Components of Blood:
Formed elements (living cells): erythrocytes, leukocytes, and platelets
Plasma (non-living matrix): the liquid portion containing dissolved substances
Physical Characteristics of Blood
Color: Oxygen-rich blood is scarlet red; oxygen-poor blood is dull red.
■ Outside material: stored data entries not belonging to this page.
/-! ### What holds an access before it issues -/

/-- The window waits on a full/empty word of the object (05 R128). -/
def Win.feOn (o : Nat) (w : Win) : Bool :=
  match w.st with
  | .wait (.fe _ c _ _ _ _ _ _) => c.o == o
  | _ => false
/-- An accepted engine command of the strand still reads or writes the object in a way that holds the access (09 R235,
10 R252): a write behind its reads, anything behind its writes, and of a window any access behind any other (15 R383). -/
def Cmd.holds (k o : Nat) (write : Bool) (c : Cmd) : Bool :=
  c.key == k && (c.writes.contains o || ((write || isWindow o) && c.reads.contains o))
/-- The window holds an atomic that has not been performed (06 R154). -/
def Win.amoWait (w : Win) : Bool := match w.st with
  | .wait (.resident _ _ (.amo ..) _) => true
  | .wait (.unsent _ _ (.amo ..)) => true
  | _ => false
/-- An earlier atomic of strand `k` is not complete: a later synchronising operation is held (06 R154). -/
def State.amoBusy (s : State) (k : Nat) : Bool := (s.slot k).wins.any Win.amoWait
/-- The window holds an access to the object that has not been applied: it waits for a granule that is not resident, or has not been
sent (05 R138, 06 R148). -/
def Win.heldOn (o : Nat) (w : Win) : Bool := match w.st with
  | .wait (.resident c _ _ _) => c.o == o
  | .wait (.unsent c _ _) => c.o == o
  | _ => false
/-- An access of strand `k` to the object must wait for earlier accesses that are not applied, full/empty operations or engine
commands of the strand. -/
def State.objHold (s : State) (k o : Nat) (write : Bool) : Bool :=
  (s.slot k).wins.any (fun w => w.feOn o || w.heldOn o) || s.lateOn k o || s.cmds.any (Cmd.holds k o write)
/-- An access to the object of `c` is held in Waiting. -/
def State.heldBy (s : State) (c : Cap) (write : Bool) : Bool := c != .null && s.objHold s.cur c.o write

/-! ### Performing a request at the port -/

/-- Bytes of one object as a restartable codelet sees them: its own buffered bytes over those of the port (05 R134). -/
def cbufOver (o off : Nat) (es : List CbEnt) (bs : List Byte) : List Byte :=
  es.foldl (fun bs e => match e with
    | .st c a ws =>
      if c.o ≠ o then bs
      else (List.range bs.length).zipWith (fun i b =>
        if a ≤ off + i && off + i < a + ws.length then ws.getD (off + i - a) b else b) bs
    | _ => bs) bs

/-- Bytes [off, off + n) of an object as tile `g` loads them: through its L1 where the L1 caches the object (05 R114). -/
def State.loadBytes (s : State) (g : Nat) (c : Cap) (e : Entry) (off n : Nat) : List Byte × State :=
  if l1Caches g c.o then s.l1Read g c.o c.g e (n + 1) off n else (s.readObj c.o e off n, s)

/-- The parts of a load, in order. -/
def State.loadParts (s : State) (k : Nat) (c : Cap) (e : Entry) : List (Nat × Nat) → List Byte × State
  | [] => ([], s)
  | (off, n) :: ps =>
    let r := s.loadBytes (k / 16) c e off n
    let r' := r.2.loadParts k c e ps
    (cbufOver c.o off (s.slot k).cbuf r.1 ++ r'.1, r'.2)

/-- The register that a load writes. -/
def loadRes (dst : Dst) (bs : List Byte) : Res :=
  match dst with
  | .x d size sg => { xs := [(d, BitVec.ofNat 64 (if sg then sext64 (8 * size) (ofBytes bs) else ofBytes bs))] }
  | .v d => { vs := [(d, BitVec.ofNat 1024 (ofBytes bs))] }

/-- The parts of a store written at the port, and into any L1 line they hit. -/
def State.storeParts (s : State) (g : Nat) (c : Cap) (e : Entry) : List (Nat × List Byte) → State
  | [] => s
  | (off, bs) :: ps => ((s.writeObj c.o e off bs).l1Store g c.o off bs).storeParts g c e ps

/-- Bytes of the commit buffer that the parts of a store use (05 R134): each element of a vsts or vstx is a store of its own
(log 95). -/
def cbufSize (ps : List (Nat × List Byte)) : Nat := ps.foldl (fun n p => n + cbufBytes p.2.length) 0

/-- A store of strand `k` to the object ends its restartability (05 R134): the object is not restartable, or the commit buffer would
overflow. Its buffered stores are written out, and then the store goes on. -/
def State.storeEnds (s : State) (k : Nat) (c : Cap) (ps : List (Nat × List Byte)) : State :=
  let t := s.slot k
  if t.restartable && !isOwn (k / 16) c.o && !((s.entry c.o).restartable && t.cbufUsed + cbufSize ps ≤ 4096) then s.cbufFlush k else s
/-- A store of strand `k` applied: held in the commit buffer of a codelet that is still restartable, where R134 says so. -/
def State.storeGo (s : State) (k : Nat) (c : Cap) (e : Entry) (ps : List (Nat × List Byte)) : State :=
  if (s.slot k).restartable && !isOwn (k / 16) c.o then
    s.updSlot k fun t => { t with cbuf := t.cbuf ++ ps.map (fun p => .st c p.1 p.2), cbufUsed := t.cbufUsed + cbufSize ps }
  else s.storeParts (k / 16) c e ps

/-- A load or a store of strand `k` at its port (04 R87), for its window `w` or the one it opens next: the state after it, and what
the window holds. -/
def State.memReq (s : State) (k : Nat) (c : Cap) (lkey : Word) (req : Req) (w : Option Nat := none) : State × WinSt :=
  let g := k / 16
  let e := s.entry c.o
  if isWindow c.o then
    let s := match req with
      | .store _ => if (s.slot k).restartable then s.cbufFlush k else s
      | _ => s
    s.winReq k c lkey req w fun bs => match req with
      | .load _ dst => loadRes dst bs
      | _ => {}
  else match req with
  | .load ps dst =>
    (match s.check18 c g lkey false with
    | some f => (s.noteRefusal g c.o f, .fail f.1 f.2)
    | none =>
      if !ps.all (fun p => s.rangeHere c.o e p.1 p.2) then s.notHere k c lkey req w
      else
        let bad := ps.foldl (fun r p => max r (s.badIn c.o e p.1 p.2)) 0
        if bad ≠ 0 then (s.poisonObj c.o, .fail (if bad = 2 then cINTEGRITY else cCAP_POISON) c.o)
        else
          let r := s.loadParts k c e ps
          (r.2, .done (loadRes dst r.1)))
  | .store ps =>
    (match s.check18 c g lkey true with
    | some f => (s.noteRefusal g c.o f, .fail f.1 f.2)
    | none =>
      let s := s.storeEnds k c ps
      if s.lateOn k c.o then (s, .wait (.unsent c lkey req))
      else if !ps.all (fun p => s.rangeHere c.o e p.1 p.2.length) then s.notHere k c lkey req w
      else if ps.any (fun p => (s.refusedWrite c.o e p.1 p.2.length).isSome) then (s, .fail cCAP_RIGHTS c.o)
      else if ps.any (fun p => s.versionEnd c.o e p.1 p.2.length) then (s.poisonObj c.o, .fail cINTEGRITY c.o)
      else (s.storeGo k c e ps, .done {}))
  | .amo .. => (s, .done {})

/-- A store of a strand that reaches bytes that hold capabilities is refused precisely (10 R259, 12 R328). -/
def State.capBytes (s : State) (c : Cap) : Req → Bool
  | .store ps => (s.check18 c s.gta s.me.lkey true).isNone
      && ps.any fun p => s.refusedWrite c.o (s.entry c.o) p.1 p.2.length == some 0
  | _ => false

/-- Cycles beyond 7 that an access to the own pool takes by bank conflicts (05 R113, R144). -/
def State.bankExtra (s : State) (c : Cap) (ps : List (Nat × Nat)) : Nat :=
  if !isOwn s.gta c.o then 0
  else
    let base := (s.entry c.o).base
    let lines := (ps.flatMap fun p =>
      (List.range ((base + p.1 + p.2 - 1) / 64 - (base + p.1) / 64 + 1)).map fun i => (base + p.1) / 64 + i).eraseDups
    (List.range 16).foldl (fun m b => max m (lines.filter fun l => l % 16 == b).length) 1 - 1

/-- A load or store with capability register `n`: what holds it, the checks `chk` at issue, then the port; it opens a window with
`la` (R138). `vec`: the cycles of bank conflicts count (R144). -/
def memOp (i : Instr) (la n : Nat) (write vec : Bool) (chk : Cap → Chk Req) (s : State) : Out :=
  match s.winFull with
  | some s' => .next s'
  | none =>
    let c := s.c n
    if s.heldBy c write then .next (s.holdOn (.object c.o write))
    else if isWindow c.o && s.me.wins.any (Win.remoteOn c.o) then .next (s.holdOn (.remote c.o))
    else match chk c with
      | .error f => s.trap f.1 f.2
      | .ok req =>
        if s.capBytes c req then s.trap cCAP_RIGHTS (rightsVal c n)
        else
          let r := s.memReq s.cur c s.me.lkey req
          .next (r.1.openW la i r.2 none (7 + if vec then s.bankExtra c req.parts else 0) (isOwn s.gta c.o)
            (if write || isOwn s.gta c.o then 0 else c.o))

/-! ### Scalar loads and stores (R139) -/

/-- Issue checks of a scalar access of `size` bytes at c.base + sext(imm8) × size. -/
def scalarChk (n imm size r : Nat) (f : Nat → Req) (c : Cap) : Chk Req := do
  capUse c n [r]
  bound c (memOff c imm size) size
  aligned (offVal (memOff c imm size)) size
  pure (f (memOff c imm size).toNat)

/-- x[d] := the `size` bytes, sign-extended or not. -/
def loadX (i : Instr) (la c imm d size : Nat) (sg : Bool) (s : State) : Out :=
  memOp i la c false false (scalarChk c imm size rR fun off => .load [(off, size)] (.x d size sg)) s
/-- The `size` low bytes of x[r] stored. -/
def storeX (i : Instr) (la c imm r size : Nat) (s : State) : Out :=
  memOp i la c true false (scalarChk c imm size rW fun off => .store [(off, toBytes size (s.xn r))]) s

/-- LD_B. -/
def execLdB (la c imm d : Nat) (s : State) : Out := loadX (.ldB la c imm d) la c imm d 1 true s
/-- LD_H. -/
def execLdH (la c imm d : Nat) (s : State) : Out := loadX (.ldH la c imm d) la c imm d 2 true s
/-- LD_W. -/
def execLdW (la c imm d : Nat) (s : State) : Out := loadX (.ldW la c imm d) la c imm d 4 true s
/-- LD_D. -/
def execLdD (la c imm d : Nat) (s : State) : Out := loadX (.ldD la c imm d) la c imm d 8 true s
/-- LD_BU. -/
def execLdBu (la c imm d : Nat) (s : State) : Out := loadX (.ldBu la c imm d) la c imm d 1 false s
/-- LD_HU. -/
def execLdHu (la c imm d : Nat) (s : State) : Out := loadX (.ldHu la c imm d) la c imm d 2 false s
/-- LD_WU. -/
def execLdWu (la c imm d : Nat) (s : State) : Out := loadX (.ldWu la c imm d) la c imm d 4 false s
/-- ST_B. -/
def execStB (la c imm r : Nat) (s : State) : Out := storeX (.stB la c imm r) la c imm r 1 s
/-- ST_H. -/
def execStH (la c imm r : Nat) (s : State) : Out := storeX (.stH la c imm r) la c imm r 2 s
/-- ST_W. -/
def execStW (la c imm r : Nat) (s : State) : Out := storeX (.stW la c imm r) la c imm r 4 s
/-- ST_D. -/
def execStD (la c imm r : Nat) (s : State) : Out := storeX (.stD la c imm r) la c imm r 8 s

/-! ### Vector loads and stores (R140 to R143) -/

/-- Bytes of a vector register. -/
def vBytes (v : VReg) : List Byte := toBytes 128 v.toNat
/-- Bytes [i × e, i × e + e) of a register. -/
def vPart (v : VReg) (i e : Nat) : List Byte := toBytes e (v.toNat / 2 ^ (8 * i * e))

/-- Issue checks of vld and vst: 128 bytes at a multiple of 8. -/
def vldChk (n imm r : Nat) (f : Nat → Req) (c : Cap) : Chk Req := do
  capUse c n [r]
  bound c (memOff c imm 128) 128
  aligned (offVal (memOff c imm 128)) 8
  pure (f (memOff c imm 128).toNat)

/-- The checks `chk`, and after them those of the vector registers read (08 R196, 13 R338). -/
def vGoodThen (s : State) (rs : List Nat) (chk : Cap → Chk Req) (c : Cap) : Chk Req := do
  let r ← chk c
  vGood s.me rs
  pure r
pH: Must remain between 7.35–7.45 for proper physiological function.
Volume: In a healthy adult male, blood volume is about 5–6 liters (6 quarts), making up approximately 8% of body weight.
Blood Composition After Centrifugation
Erythrocytes (RBCs): Settle at the bottom (45% of blood, known as the hematocrit).
Buffy coat: Thin, whitish layer between erythrocytes and plasma; contains leukocytes and platelets (<1% of blood).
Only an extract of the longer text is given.